In the wonderful, last best place Republic of Texas, and elsewhere, my long gun can join me on the front seat of my truck, dove season begins when it’s supposed to, and Texas’ deer hunters spend more than a billion dollars a year on deer corn, supplemental feed products, wildlife foodplots and other wildlife attractants. Add a few billion dollars more on private property owned and maintained just for hunting, and you get the picture that we the people are still in control in the Lone Star State. I am right at home there, thank you. Remember the Alamo.
I can not begin to adequately convey my love for deer hunting. I love it all. Deer drives turn me on, smashing antlers together and grunting in early November is one of life’s greatest thrills, mock scrapes and doe urine trails can be magic, long range sniping on distant mountainsides with my scoped .270 is a rifleman’s dream, and sneaking through the cactus and mesquite flats of south Texas with my handgun, crossbow or compound turns me on no end. I have even joined the green thumb brigade and cut some food plots in such a configuration as to form natural funnels based on prevailing wind conditions on my property. Beautiful.
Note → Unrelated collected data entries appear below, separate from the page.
-- ==== Sys2Proof/Machine/Turns.lean ====
section
/-! DEFINITION. What each turn does: the HOST's bus accesses at the port, the agents' steps, the reset input. -/

namespace Sys2Proof.Machine

/-- The operations held at the port while an encoder run is in progress (R95): every command, PFRD and PFWR. -/
def heldAtPort : Instr → Bool
  | .setpix _ _ _ => true
  | .getpix _ _ => true
  | .clear _ => true
  | .encode => true
  | .swapreq => true
  | .updswap => true
  | .start => true
  | .reserved0 _ => true
  | .reserved8F _ => true
  | .rdstatus => false
  | .rdpixdata => false
  | .pfrd _ _ => true
  | .pfwr _ _ _ => true
  | .encstep _ _ => false
  | .encdone => false
  | .xfer _ => false
  | .refdone => false
  | .tick => false

/-- A fault that an operation of the HOST's meets is recorded, sticky until reset (R194, U1; log 10). -/
def recording (s : State) (a : Answer) : Answer :=
  match a with
  | .next t => .next t
  | .fault r => .next (s.recordFault r)
  | .refused r => .refused r

/-- The HOST's access (R99): a held operation waits at the port (R95); a read of CMD answers 0 and a write of STATUS or
PIXDATA is ignored (R37 to R39); an access with no meaning is refused (R40, R66, R67, U6). Only commands and PF window
accesses inside their constraint are held: the others are answered or refused at once, also during a run (DESIGN CHOICE,
log 7). -/
def runAccess (b : BusAccess) (s : State) : Answer :=
  match decodeAccess s.cfg b with
  | .op i => if heldAtPort i = true ∧ s.enc.busy = true then .next s else recording s (exec i s)
  | .readCmd => .next (s.answer 0)
  | .ignoredWrite => .next s.accept
  | .bad => .refused .badAccess

/-- The HOST's bus access for RDSTATUS (R99). -/
def statusAccess (c : Config) : BusAccess := .read (c.regBase + 4) 4

/-- One iteration of WAITSWAP (R103, R193): an RDSTATUS, by its own bus access, after which the item stays while bit 2 of
the answer is 1. The HOST begins WAITSWAP only when the command before it is complete, that is when no run is in progress
(R95, R197; DEDUCED, log 17); until then its turn changes nothing. Where REG_BASE is no multiple of 4 the access is refused
like any other of a register (log 18). -/
def runWaitSwap (s : State) : Answer :=
  if s.enc.busy then .next s
  else
    match runAccess (statusAccess s.cfg) s with
    | .next t => .next (if t.rdata.getLsbD 2 then { t with prog := s.prog, hostNo := s.hostNo } else t)
    | .fault r => .fault r
    | .refused r => .refused r

/-- The HOST's turn. -/
def runHost (s : State) : Answer :=
  match s.item with
  | .access b => runAccess b s
  | .waitSwap => runWaitSwap s

/-- One turn (R13, R70, R240). -/
def runTurn (t : Turn) (s : State) : Answer :=
  match t with
  | .host => runHost s
  | .encStep k a => exec (.encstep k a) s
  | .encDone => exec .encdone s
  | .xfer h => exec (.xfer h) s
  | .refDone => exec .refdone s
  | .tick => exec .tick s
  | .reset => .next s.powerOn

/-- A turn may be taken: no fault is recorded, or the turn is the reset that clears it (R194, R240; log 10). -/
abbrev State.live (s : State) : Prop := s.fault = none ∨ s.turn = .reset

/-- One step of the machine: an ill-formed configuration is refused (R6, log 16); a recorded fault is the answer to every
turn but a reset (log 10); else the next turn is taken. -/
def takeTurn (s : State) : Answer :=
  if s.cfg.Ok then
    match s.fault with
    | none => runTurn s.turn s.endTurn
    | some r => if s.turn = .reset then runTurn .reset s.endTurn else .fault r
  else .refused .illFormedConfig

/-- A state whose next turn is the HOST's, writing this word to CMD. -/
def State.withCommand (s : State) (w : Word) : State :=
  { s with turns := .host :: s.turns, prog := commandItem s.cfg w :: s.prog }

end Sys2Proof.Machine
end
I do it all, and I love it all. Including cleverly positioning an automatic feeder to spray corn into shadowy groves where I might get a close shot at a doe or a buck at some point. Not only are all these strategies over the top exciting and absolutely fair chase, but astonishingly, we can find fellow hunters who would like to ban one or more of these legal methodologies for some strange, selfish, unsophisticated, small minded and unfounded reasons. Phooey. Or other such hooked on phonics verbiage.
Got straps? Get straps, and get them the way you like. Whatever your personal choice in hunting, have at it, I am with you. This includes the farmer or rancher who could care less about “sport” or “challenge”, but simply wants some delicious, succulent venison for the grill. Enough with the “ethics” hysteria. You want meat, get meat. Buy a license, eat venison. Have a nice day.
The finest human beings to found in mankind are found in hunting camps in America. Unfortunately, some of the biggest dolts are part of our family too. Ignore the dolts, embrace the BloodBrothers. America is about choice, about freedom. Beware of bureaucrats, for whenever they mingle in anything, they destroy it or immediately turn assets into a liabilities. It’s what bureaucrats do. I don’t like any of them.
We are facing many problems in America, and deer bait is not one of them. In our beloved hunting lifestyle, the real problems are illogical, counterproductive gamelaws that are designed to impede recruitment and create attrition. Sunday hunting bans, minimum age limits, shooting hours, crossbow bans, bait, the vulgar practice of hiring sharpshooters and government hunters to kill our game, three shell limits on migratory fowl, bow and gun case laws, no hunting in state and national parks, and so many more inconsistent, nonsensical rules that have nothing to do with safety or science.
Deer corn is not on the list, or at least shouldn‘t be. Believe me. Until we unite to open the gates to more and new hunters, we will be in danger. We must unite and focus on meaningful priorities and leave the squawking to the anti’s.